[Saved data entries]
-- ==== Sys2Proof/Machine/Packets.lean ====
section
/-! DEFINITION. The ring and its packets (R293 to R296, R300): one definition per packet event, with
PACKET_RETRY, FENCE_COUNTERS_PASS and COPY_PACKET_DONE. -/

namespace Sys2Proof.Machine

-- reading a packet (R294, R295)

/-- One byte of CRC-16 with polynomial 0x1021 (R295). -/
def crcByte (c : BitVec 16) (b : Byte) : BitVec 16 :=
  (List.range 8).foldl (fun c _ => if c.getLsbD 15 then (c <<< 1) ^^^ 0x1021#16 else c <<< 1) (c ^^^ (b ++ 0#8))

/-- CHECK of a packet: over all 64 bytes, with bytes 3..2 read as zero (R295). -/
def packetCheck (b : List Byte) : BitVec 16 := (b.take 2 ++ [0, 0] ++ b.drop 4).foldl crcByte 0xFFFF#16

def Queue.slotAddr (x : Queue) : Nat := x.ring + 64 * (x.head % 2 ^ x.logN)

/-- What the parser finds at the head of a ring: nothing to parse, a ring access refused (R297), a packet
that fails CHECK or SEQ, or a packet. -/
inductive Pkt
  | idle
  | refused
  | torn
  | ok (b : List Byte)

/-- The parser stands before a packet: it is neither holding one nor waiting for a service. -/
def Parse.free : Parse → Bool
  | .idle | .retry _ => true
  | _ => false

def State.busBytes (s : State) (a n : Nat) : List Byte := (List.range n).map fun i => s.busByte (a + i)

/-- What the parser finds before it, with the address a refusal concerns (R298). -/
def State.packet (s : State) (q : Nat) : Pkt :=
  let x := s.queue q
  if s.phase ≠ 5 ∨ x.st ≠ .running ∨ x.head = x.tail ∨ x.parse.free = false then .idle
  else if !s.allowedRange q x.slotAddr 64 .read then .refused
  else
    let b := s.busBytes x.slotAddr 64
    if (packetCheck b).toNat = numAt b 2 2 ∧ numAt b 4 4 = x.seq then .ok b else .torn

/-- HEAD passes the packet (R294). -/
def State.passPacket (s : State) (q : Nat) : State :=
  s.onQueue q fun x => { x with head := (x.head + 1) % (2 * 2 ^ x.logN), seq := (x.seq + 1) % 2 ^ 32, parse := .idle }

/-- The bytes outside the named ranges, byte 1 among them, are zero (R295, R296). -/
def unnamedZero (b : List Byte) (named : List (Nat × Nat)) : Bool :=
  b.zipIdx.all fun e => e.1 == 0 || ([(0, 1), (2, 6)] ++ named).any fun r => decide (r.1 ≤ e.2) && decide (e.2 < r.1 + r.2)

/-- A packet of one type at the head of a queue's ring: a nonzero reserved byte faults the queue (R297), and
else `k` acts on it. -/
def onPacket (q type : Nat) (named : List (Nat × Nat)) (k : List Byte → State → State) (s : State) : Out :=
  .next (match s.packet q with
    | .idle | .torn => s
    | .refused => s.queueFault q 5 none (s.queue q).slotAddr
    | .ok b =>
      if numAt b 0 1 ≠ type then s
      else if !unnamedZero b named then s.queueFault q 2 none
      else k b s)

/-- A packet that failed is read again; the 8th failure faults the queue (R295). -/
def execPacketRetry (q : Nat) (s : State) : Out :=
  .next (match s.packet q with
    | .torn =>
      let n := match (s.queue q).parse with | .retry n => n | _ => 0
      if n + 1 < 8 then s.onQueue q fun x => { x with parse := .retry (n + 1) } else s.queueFault q 1 none
    | .refused => s.queueFault q 5 none (s.queue q).slotAddr
    | _ => s)

-- operands (R296, R297)

/-- A range of virtual addresses by 64 KiB granules; none where it is empty. -/
def spans (va n : Nat) : List (Nat × Nat) :=
  (List.range (if n = 0 then 0 else (va % 65536 + n + 65535) / 65536)).map fun i =>
    let g := va / 65536 * 65536 + 65536 * i
    (max va g, min (va + n) (g + 65536) - max va g)

/-- A packet operand: its parts, a refusal, or an address without a translation. -/
inductive Opd
  | ok (ps : List Part)
  | refused (va : Nat)
  | missing (va : Nat) (malformed : Bool)

def State.operand (s : State) (q va n : Nat) (k : Acc) : Opd :=
  (spans va n).foldl (fun r p => match r with
    | .ok ps =>
      (match s.translateDev q p.1 k with
      | .ok g => if g.uo || !s.allowedRange q g.pa p.2 k then .refused p.1 else .ok (ps ++ [⟨.phys g.pa, p.2, g.typ, g.uo, g.so, (g.va, g.size)⟩])
      | .denied _ => .refused p.1
      | .invalid m => .missing p.1 m)
    | r => r) (.ok [])

/-- A page fault on a packet operand (R296, R298): the parser waits for the service of its record, or for
room in the ring. -/
def State.pktFault (s : State) (q acc va : Nat) (malformed : Bool) (p : Nat → Parse) : State :=
  if (s.queue q).fq ≠ 0 ∧ (s.queue q).full then s
  else
    let t := s.takeFault q
    (t.2.writeRecord q { kind := 1, acc := acc + 128 * b2n malformed, seq := t.1, tcause := 8, addr := va }).onQueue q
      fun x => { x with parse := p t.1 }

/-- Goes on with an operand; a refused one faults the queue with reason 5. -/
def State.withOpd (s : State) (q acc : Nat) (o : Opd) (k : List Part → State) : State :=
  match o with
  | .ok ps => k ps
  | .refused va => s.queueFault q 5 none va
  | .missing va m => s.pktFault q acc va m .fault

def partBytes (s : State) (ps : List Part) : List Byte := ps.flatMap fun p => match p.loc with | .phys a => s.busBytes a p.n | _ => []

/-- Every grid of a queue is COMPLETE. -/
def State.allComplete (s : State) (q : Nat) : Bool := s.grids.all fun g => g.q != q || g.st == .complete

/-- The writes of an operand count in WVER of tracked pages (R286). -/
def State.devWrites (s : State) (q va n : Nat) : State := (spans va n).foldl (fun s p => s.devWrite q p.1) s

-- the packets (R296)

/-- NOP; and a packet of unknown TYPE, which faults the queue (R297). -/
def execPktNop (q : Nat) (s : State) : Out :=
  match s.packet q with
  | .ok b => .next (if 6 < numAt b 0 1 ∨ (numAt b 0 1 = 0 ∧ unnamedZero b [] = false) then s.queueFault q 2 none
      else if numAt b 0 1 = 0 then s.passPacket q else s)
  | .refused => .next (s.queueFault q 5 none (s.queue q).slotAddr)
  | _ => .next s

/-- LAUNCH (R66, R68): a grid at DEPTH 0 with the queue's mode bits. -/
def execPktLaunch (q : Nat) (s : State) : Out :=
  onPacket q 1 [(8, 40)] (fun b s =>
    match readLaunch ((b.drop 8).take 40 ++ List.replicate 24 0) with
    | none => s.queueFault q 3 none
    | some r =>
      let x := s.queue q
      (s.newGrid q 0 none x.det x.debug x.lease r).passPacket q) s

/-- FENCE: its list is read once, and the parser holds its counters. -/
def execPktFence (q : Nat) (s : State) : Out :=
  onPacket q 2 [(8, 9)] (fun b s =>
    let list := numAt b 8 8
    let n := numAt b 16 1
    if (s.queue q).det && !s.allComplete q then s
    else if 12 < n ∨ list % 64 ≠ 0 then s.queueFault q 4 none
    else s.withOpd q 1 (s.operand q list (16 * n) .read) fun ps =>
      let l := partBytes s ps
      let cs := (List.range n).map fun i => (numAt l (16 * i) 8, numAt l (16 * i + 8) 8)
      if cs.any fun c => c.1 % 8 != 0 then s.queueFault q 4 none
      else s.onQueue q fun x => { x with parse := .fence cs }) s

/-- The counters of a FENCE are polled, each until it once reads at least its value; when none is left HEAD passes
the packet. -/
def execFenceCountersPass (q : Nat) (s : State) : Out :=
  let x := s.queue q
  match x.parse with
  | .fence cs =>
    if x.st ≠ .running then .next s
    else
      let look := cs.map fun c => (c, s.operand q c.1 8 .read)
      match look.find? fun c => match c.2 with | .ok _ => false | _ => true with
      | some (_, .missing va m) => .next (s.pktFault q 1 va m (.fenceFault · cs))
      | some (_, .refused va) => .next (s.queueFault q 5 none va)
      | _ =>
        let left := (look.filter fun c => match c.2 with | .ok ps => !decide (c.1.2 ≤ leNat (partBytes s ps)) | _ => true).map (·.1)
        .next (if left.isEmpty then s.passPacket q else s.onQueue q fun x => { x with parse := .fence left })
  | _ => .next s

/-- SIGNAL, after every earlier LAUNCH and COPY is complete: a write or an addition, then the interrupt. -/
def execPktSignal (q : Nat) (s : State) : Out :=
  onPacket q 3 [(8, 19)] (fun b s =>
    let a := numAt b 8 8
    let op := numAt b 24 1
    if !(s.allComplete q && (s.queue q).copies.isEmpty) then s
    else if a % 8 ≠ 0 ∨ 1 < op ∨ 1 < numAt b 25 1 then s.queueFault q 2 none
    else s.withOpd q 2 (s.operand q a 8 .write) fun ps =>
      let v := numAt b 16 8
      let new := if op = 1 then (leNat (partBytes s ps) + v) % 2 ^ 64 else v
      let s := (s.devWrites q a 8).storeParts ps (natLe 8 new)
      let s : State := if numAt b 25 1 = 1 then { s with irqs := s.irqs ++ [⟨q, numAt b 26 1⟩] } else s
      s.passPacket q) s

/-- COPY: a copy-engine transfer, with the headers for TYPED; HEAD passes at once. -/
def execPktCopy (q : Nat) (s : State) : Out :=
  onPacket q 4 [(8, 21), (32, 8)] (fun b s =>
    let src := numAt b 8 8
    let dst := numAt b 16 8
    let n := numAt b 24 4
    let typed := numAt b 28 1 = 1
    if 1 < numAt b 28 1 ∨ (typed ∧ (src % 64 ≠ 0 ∨ dst % 64 ≠ 0 ∨ n % 64 ≠ 0)) then s.queueFault q 2 none
    else s.withOpd q 1 (s.operand q src n .read) fun ps => s.withOpd q 2 (s.operand q dst n .write) fun pd =>
      if typed ∧ (ps ++ pd).any (!·.typ) then s.queueFault q 2 none
      else
        let from_ : List Loc := locsOf ps
        let into : List Loc := locsOf pd
        let hdrs : List (Nat × HdrSrc) := if typed then ((List.range (n / 64)).filterMap fun i => match from_[64 * i]?, into[64 * i]? with
            | some (Loc.phys a), some (Loc.phys d) => some (d / 64, HdrSrc.block (a / 64))
            | _, _ => none) else []
        ((s.devWrites q dst n).onQueue q fun x => { x with copies := x.copies ++ [.copy (copyBytes into from_ n) hdrs (numAt b 32 8) {}] }).passPacket q) s

/-- The first of a queue's COPY packets that is not waiting for a service, by place. -/
def Queue.copyHead (x : Queue) : Option (Nat × Parse) :=
  (x.copies.zipIdx.find? fun e => match e.1 with | .copyWait _ _ => false | _ => true).map fun e => (e.2, e.1)

/-- The DONE addition of a COPY packet (R68, R296). -/
def State.copyAdd (s : State) (q k done : Nat) : State :=
  if done = 0 then s.onQueue q fun x => { x with copies := x.copies.eraseIdx k }
  else match s.addOne q done with
    | .done s => s.onQueue q fun x => { x with copies := x.copies.eraseIdx k }
    | .refused => (s.queueFault q 5 none done).onQueue q fun x => { x with copies := x.copies.eraseIdx k }
    | .missing m =>
      if (s.queue q).fq ≠ 0 ∧ (s.queue q).full then s
      else
        let t := s.takeFault q
        (t.2.writeRecord q { kind := 1, acc := 2 + 128 * b2n m, seq := t.1, tcause := 8, addr := done }).onQueue q
          fun x => { x with copies := x.copies.set k (.copyWait done t.1) }

/-- The transfer of a COPY packet completes, within the budgets (R249), and DONE is incremented. -/
def execCopyPacketDone (q : Nat) (s : State) : Out :=
  match (s.queue q).copyHead with
  | some (k, .copy b h d tl) =>
    let paid := (s.queue q).grant tl (copyCosts b)
    if !paid.2.2 then .next (s.setQueue q { paid.1 with copies := paid.1.copies.set k (.copy b h d paid.2.1) })
    else
      let s := s.setQueue q { paid.1 with copies := paid.1.copies.set k (.copyDone d) }
      -- the blocks of a TYPED copy, or single bytes, are left unwritten by an uncorrectable source (R289)
      let u := if h.isEmpty then 1 else 64
      let bad := (chunksOf u b).map s.badSource
      let s := s.moveBytes u b
      let s := (h.zip bad).foldl (fun s e => if e.2 then s else s.storeHdr (.phys (64 * e.1.1)) (s.hdrVal e.1.2)) s
      .next (s.copyAdd q k d)
  | some (k, .copyDone d) => .next (s.copyAdd q k d)
  | _ => .next s

-- VTAB (R300)

/-- R229 on a header alone. -/
def headerOk (t : VTable) : Bool := (headerFault t).isNone && t.zero && (t.defidx == 0xFF || decide (t.defidx < t.count))

/-- A VTAB packet of one OP; an OP above 2 faults the queue. `k` has the physical address of the table, and
its header. -/
def onVtab (q op : Nat) (k : Nat → Nat → VTable → State → State) (s : State) : Out :=
  onPacket q 5 [(8, 9)] (fun b s =>
    let a := numAt b 8 8
    if a % 64 ≠ 0 ∨ 2 < numAt b 16 1 then s.queueFault q 2 none
    else if numAt b 16 1 ≠ op then s
    else s.withOpd q 3 (s.operand q a 64 .write) fun ps =>
      let t := readTable (partBytes s ps)
      if !headerOk t then s.queueFault q 2 none
      else match firstLoc ps with
        | .phys p => k a p t s
        | _ => s) s

/-- Freeze sets FRZ. The table's updates that are requested and not yet applied are queued (R238). -/
def execVtabFreeze (q : Nat) (s : State) : Out :=
  onVtab q 0 (fun a p _ s =>
    let mine (r : TagReq) : Bool := s.tagAddr r.q r.table.toNat == some p
    let t : State := (s.devWrite q a).physBytes (p + 0xC) (natLe 1 (leNat (s.busBytes (p + 0xC) 1) ||| 1))
    let t : State := { t with updates := t.updates.filter fun r => !mine r }
    ((s.updates.filter mine).foldl State.freezeUpdate t).passPacket q) s

/-- A queued update is for the table at a physical address. -/
def TagReq.heldFor (r : TagReq) (p : Nat) : Bool := r.home == some p

/-- Thaw clears FRZ and LOST, and the table's queued updates are applied in order within their budgets (R238, R249), or
discarded with a record where their table can no longer be reached (R236). DEDUCED, log 65: which updates are the table's. -/
def execVtabThaw (q : Nat) (s : State) : Out :=
  onVtab q 1 (fun a p _ s =>
    let mine := s.frozen.filter (·.heldFor p)
    let s := (s.devWrite q a).physBytes (p + 0xC) (natLe 1 (leNat (s.busBytes (p + 0xC) 1) / 4 * 4))
    let s : State := { s with frozen := s.frozen.filter fun r => !r.heldFor p }
    (State.thawUpdates mine s).passPacket q) s

/-- Reset sets NSAMP and STAMP to 0 in every entry below COUNT. -/
def execVtabReset (q : Nat) (s : State) : Out :=
  onVtab q 2 (fun a _ t s =>
    s.withOpd q 3 (s.operand q a (64 + 32 * t.count) .write) fun ps =>
      let l := partBytes s ps
      let new := l.zipIdx.map fun e =>
        let o := (e.2 - 64) % 32
        if 64 ≤ e.2 ∧ (o = 0x12 ∨ (0x14 ≤ o ∧ o < 0x18)) then 0 else e.1
      ((s.devWrites q a (64 + 32 * t.count)).storeParts ps new).passPacket q) s

/-- MODE (R249, R251): a changed mode bit waits until every earlier grid is COMPLETE. -/
def execPktMode (q : Nat) (s : State) : Out :=
  onPacket q 6 [(8, 1), (12, 12)] (fun b s =>
    let m := numAt b 8 1
    let vbw := numAt b 12 4
    let cby := numAt b 16 4
    let bint := numAt b 20 4
    let low (n : Nat) : Bool := decide (0 < n) && decide (n < 4096)
    let x := s.queue q
    if 7 < m then s.queueFault q 2 none
    else if low vbw || low cby || (bint != 0 && (decide (bint < 16) || decide (65536 < bint))) then s.queueFault q 8 none
    else if (bitOf m 0 != x.det || bitOf m 1 != x.debug || bitOf m 2 != x.lease) && !s.allComplete q then s
    else (s.onQueue q fun x => { x with
        det := bitOf m 0, debug := bitOf m 1, lease := bitOf m 2, vbw := vbw, cby := cby, bint := if bint = 0 then 512 else bint }).passPacket q) s

end Sys2Proof.Machine
end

● Task details
Copy word for word the stretch of entries above from the line that has "let from_ : List Loc := locsOf ps" through the line that has "let hdrs : List", both ends included, and nothing outside it.

● Response below
        let from_ : List Loc := locsOf ps
        let into : List Loc := locsOf pd
        let hdrs : List (Nat × HdrSrc) := if typed then ((List.range (n / 64)).filterMap fun i => match from_[64 * i]?, into[64 * i]? with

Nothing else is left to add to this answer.